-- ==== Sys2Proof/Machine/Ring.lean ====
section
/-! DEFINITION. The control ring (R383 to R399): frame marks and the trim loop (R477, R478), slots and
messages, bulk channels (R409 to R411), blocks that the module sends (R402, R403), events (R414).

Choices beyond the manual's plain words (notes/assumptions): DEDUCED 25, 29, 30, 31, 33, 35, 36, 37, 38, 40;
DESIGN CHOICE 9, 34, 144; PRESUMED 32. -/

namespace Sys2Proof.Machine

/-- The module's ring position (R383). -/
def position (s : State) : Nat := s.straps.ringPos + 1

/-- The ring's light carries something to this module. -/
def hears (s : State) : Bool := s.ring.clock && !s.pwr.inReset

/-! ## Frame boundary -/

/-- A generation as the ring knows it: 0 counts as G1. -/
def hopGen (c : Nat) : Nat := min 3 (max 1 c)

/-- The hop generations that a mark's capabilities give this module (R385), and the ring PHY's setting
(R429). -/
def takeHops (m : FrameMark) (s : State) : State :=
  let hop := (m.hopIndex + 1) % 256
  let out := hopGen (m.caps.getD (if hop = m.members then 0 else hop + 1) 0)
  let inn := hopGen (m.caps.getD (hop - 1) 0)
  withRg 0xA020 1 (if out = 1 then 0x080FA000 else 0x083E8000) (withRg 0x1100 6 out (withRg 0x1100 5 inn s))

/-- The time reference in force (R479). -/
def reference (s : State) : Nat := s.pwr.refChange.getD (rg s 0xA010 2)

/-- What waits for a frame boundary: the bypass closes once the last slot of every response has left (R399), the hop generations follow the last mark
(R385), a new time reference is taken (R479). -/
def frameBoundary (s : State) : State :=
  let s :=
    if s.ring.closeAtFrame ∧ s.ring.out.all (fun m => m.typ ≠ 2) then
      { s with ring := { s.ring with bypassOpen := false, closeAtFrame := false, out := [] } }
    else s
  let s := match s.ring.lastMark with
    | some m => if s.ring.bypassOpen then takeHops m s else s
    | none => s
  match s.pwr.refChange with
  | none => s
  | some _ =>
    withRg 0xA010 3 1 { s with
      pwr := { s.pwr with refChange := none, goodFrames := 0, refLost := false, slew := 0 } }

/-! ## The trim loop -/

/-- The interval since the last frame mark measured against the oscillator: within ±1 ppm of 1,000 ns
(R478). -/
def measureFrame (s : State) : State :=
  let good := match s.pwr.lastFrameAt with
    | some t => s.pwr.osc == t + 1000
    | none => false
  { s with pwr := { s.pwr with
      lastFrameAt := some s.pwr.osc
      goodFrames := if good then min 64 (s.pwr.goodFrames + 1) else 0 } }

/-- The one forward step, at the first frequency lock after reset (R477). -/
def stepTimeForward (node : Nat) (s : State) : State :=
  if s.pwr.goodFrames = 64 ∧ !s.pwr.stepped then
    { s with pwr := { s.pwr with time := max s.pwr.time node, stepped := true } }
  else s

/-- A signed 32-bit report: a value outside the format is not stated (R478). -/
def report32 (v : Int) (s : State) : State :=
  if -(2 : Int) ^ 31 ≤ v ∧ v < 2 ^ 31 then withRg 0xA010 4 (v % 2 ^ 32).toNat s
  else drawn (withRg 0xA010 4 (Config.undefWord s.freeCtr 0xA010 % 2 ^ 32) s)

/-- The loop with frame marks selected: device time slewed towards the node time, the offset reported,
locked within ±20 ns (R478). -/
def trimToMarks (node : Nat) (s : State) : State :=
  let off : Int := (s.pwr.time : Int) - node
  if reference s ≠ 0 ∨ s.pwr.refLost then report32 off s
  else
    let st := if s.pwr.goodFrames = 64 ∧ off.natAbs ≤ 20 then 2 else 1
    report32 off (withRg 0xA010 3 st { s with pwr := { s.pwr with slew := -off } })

• What you have to do: Extract from the listing above the lines between the line containing "s with ring" and the line containing "trim loop -/", keeping both of those lines. Output nothing else.

• Task answer:
      { s with ring := { s.ring with bypassOpen := false, closeAtFrame := false, out := [] } }
    else s
  let s := match s.ring.lastMark with
    | some m => if s.ring.bypassOpen then takeHops m s else s
    | none => s
  match s.pwr.refChange with
  | none => s
  | some _ =>
    withRg 0xA010 3 1 { s with
      pwr := { s.pwr with refChange := none, goodFrames := 0, refLost := false, slew := 0 } }

/-! ## The trim loop -/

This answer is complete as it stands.